In December 2010, I attended a small brainstorming session at the U.S. Department of Health and Human Services’ Office of the Assistant Secretary for Preparedness and Response. ASPR is the entity responsible for dealing with widespread public health emergencies—for assuring that community healthcare systems are ready and able to care for that which rarely happens, but would have dire consequences if it did. ASPR grants have provided many communities with preparedness funds for such things as hospital decontamination capabilities, personal protective equipment for EMS personnel, and a variety of training resources. It also manages the National Disaster Medical System (NDMS).1
The topic of the meeting, which was attended by leading emergency physicians, public health physicians, health economics and policy experts (and me), was, “How can we improve the emergency care system while at the same time improving surge capacity and our ability to deal with large public health emergencies?” The emergency care system was loosely defined to include EMS, primary care and emergency care—a far narrower definition than is usually applied at the federal level, but a bit broader than that used in the “field EMS bill” recently introduced in Congress.2
I found this meeting extremely stimulating. I have rehashed and replayed its discussions many times, discussed them with peers, and read a number of articles written by people who share all or part of the vision I’ve developed and embraced.
I think EMS in the United States is at a crossroads. The Institute of Medicine has identified this,3 although I’m not sure we’re talking about the same intersection. As a community, we are definitely polarized in our vision, and it doesn’t have anything to do with the colors of our trucks or whether our members also fight fires, enforce laws or wear hospital ID tags. Those differences have been and continue to be beaten to death, mostly without any grand meaning. The polarization I’ve observed exists across all those sectors. It is, in short, the way each of us answers the following question: Do we want EMS to be reactive or proactive? Simply put, reactive means we sit in our stations or on street corners and wait for someone to call us. Proactive means we get out and do things to improve the health of our community in between running emergency calls.

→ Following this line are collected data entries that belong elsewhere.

/-! ### The mapping record (R124 to R126) -/

def recLevel (m : BitVec 512) (s p : Nat) : Nat := field512 m (60 * s + 15 * p + 12) 3
def recFact (m : BitVec 512) (s p : Nat) : Nat := field512 m (60 * s + 15 * p) 12
def recFree (m : BitVec 512) : Bool := field512 m 489 1 = 1
def recTM (m : BitVec 512) : Nat := field512 m 487 2
def recTN (m : BitVec 512) : Nat := field512 m 480 7

/-- The used pairs of a letter, outermost first: level and factor. -/
def letterPairs (m : BitVec 512) (s : Nat) : List (Nat × Nat) :=
  ((List.range 4).map (fun p => (recLevel m s p, recFact m s p + 1))).filter (fun q => q.1 ≠ 0)

/-- The offending bits of a malformed letter field (R126): `prev` is the level before, `gap` an unused pair before. -/
def letterOffences (m : BitVec 512) (s : Nat) : Nat → Nat → Nat → Bool → List (Option Nat)
  | 0, _, _, _ => []
  | n + 1, p, prev, gap =>
    let lv := recLevel m s p
    let at' := 60 * s + 15 * p
    if lv = 0 then forbid m.toNat at' 12 :: letterOffences m s n (p + 1) 0 true
    else outside (gap || lv ≤ prev) (at' + 12) :: letterOffences m s n (p + 1) lv gap

/-- The lowest offending bit of a malformed record (R126). -/
def malformedBit (m : BitVec 512) : Option Nat :=
  lowestOf ([forbid m.toNat 490 22, outside (recTM m = 3) 487, outside (65 ≤ recTN m) 480]
    ++ (List.range 8).flatMap (fun s => letterOffences m s 4 0 0 false))

def lvDIE : Nat := 1
def lvCLU : Nat := 2
def lvCORE : Nat := 3
def lvSEQ : Nat := 4
def lvGROW : Nat := 5
def lvGCOL : Nat := 6
def lvGK : Nat := 7

/-- The factor of a letter at a level, 1 when it has no pair there. -/
def factorAt (m : BitVec 512) (s lv : Nat) : Nat := ((letterPairs m s).find? (fun q => q.1 = lv)).elim 1 Prod.snd

def prodNat (l : List Nat) : Nat := l.foldl (· * ·) 1

/-- The product of the factors of all letters at a level (R127, R130). -/
def levelFactor (m : BitVec 512) (lv : Nat) : Nat := prodNat ((List.range 8).map (fun s => factorAt m s lv))

/-! ### The operation to be lowered -/

inductive OpKind where
  | ctr | ctrs | red | cvt | ewr
  deriving DecidableEq, Repr

/-- An operand: role (0 O, 1 A, 2 B, 3 C), letters in order, descriptor, ALTV and ALTMODE (R91). -/
structure Opnd where
  role : Nat
  lets : List Nat
  d : Desc
  alt : Alt
  deriving DecidableEq, Repr

/-- A grid instruction as its checks see it; `ops` in the order O, A, B, C; `job` is dies, clusters per die, cores per
cluster; `me` the job coordinates. -/
structure GridIn where
  kind : OpKind
  ops : List Opnd
  m : BitVec 512
  acc : Bool
  shape : Nat
  job : Nat × Nat × Nat
  me : Nat × Nat × Nat
  staging : Nat
  deriving DecidableEq, Repr

def GridIn.out (g : GridIn) : Opnd := g.ops.headD ⟨0, [], Desc.of 0, Alt.none⟩
def GridIn.ins (g : GridIn) : List Opnd := g.ops.tail
/-- Whether the operation is a contraction (R113). -/
def GridIn.sums (g : GridIn) : Bool := g.kind = .ctr || g.kind = .ctrs || g.kind = .red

Today’s Reactive EMS Systems
Since the ambulances volantes operated by Napoleon’s surgeon general, Dominique-Jean Larrey,4,5 through the funeral home ambulances, tow-truck operator rescue services and up to most of today’s modern EMS systems, EMS has been a reactive service. Wait for a call for help, then respond and do the best we can for the person in distress with the knowledge, skills, abilities and tools available to us. There’s nothing particularly wrong with reactive EMS—we’ve saved a lot of lives, reduced significant suffering and helped millions of people along the way. What we may have missed is a number of things that impact us—things that happened not in the EMS industry, but in the world around us.
The care of chronic illness has improved greatly, so that people live longer. These people have healthcare needs beyond acute emergent care that can be addressed without necessarily involving transportation to hospitals.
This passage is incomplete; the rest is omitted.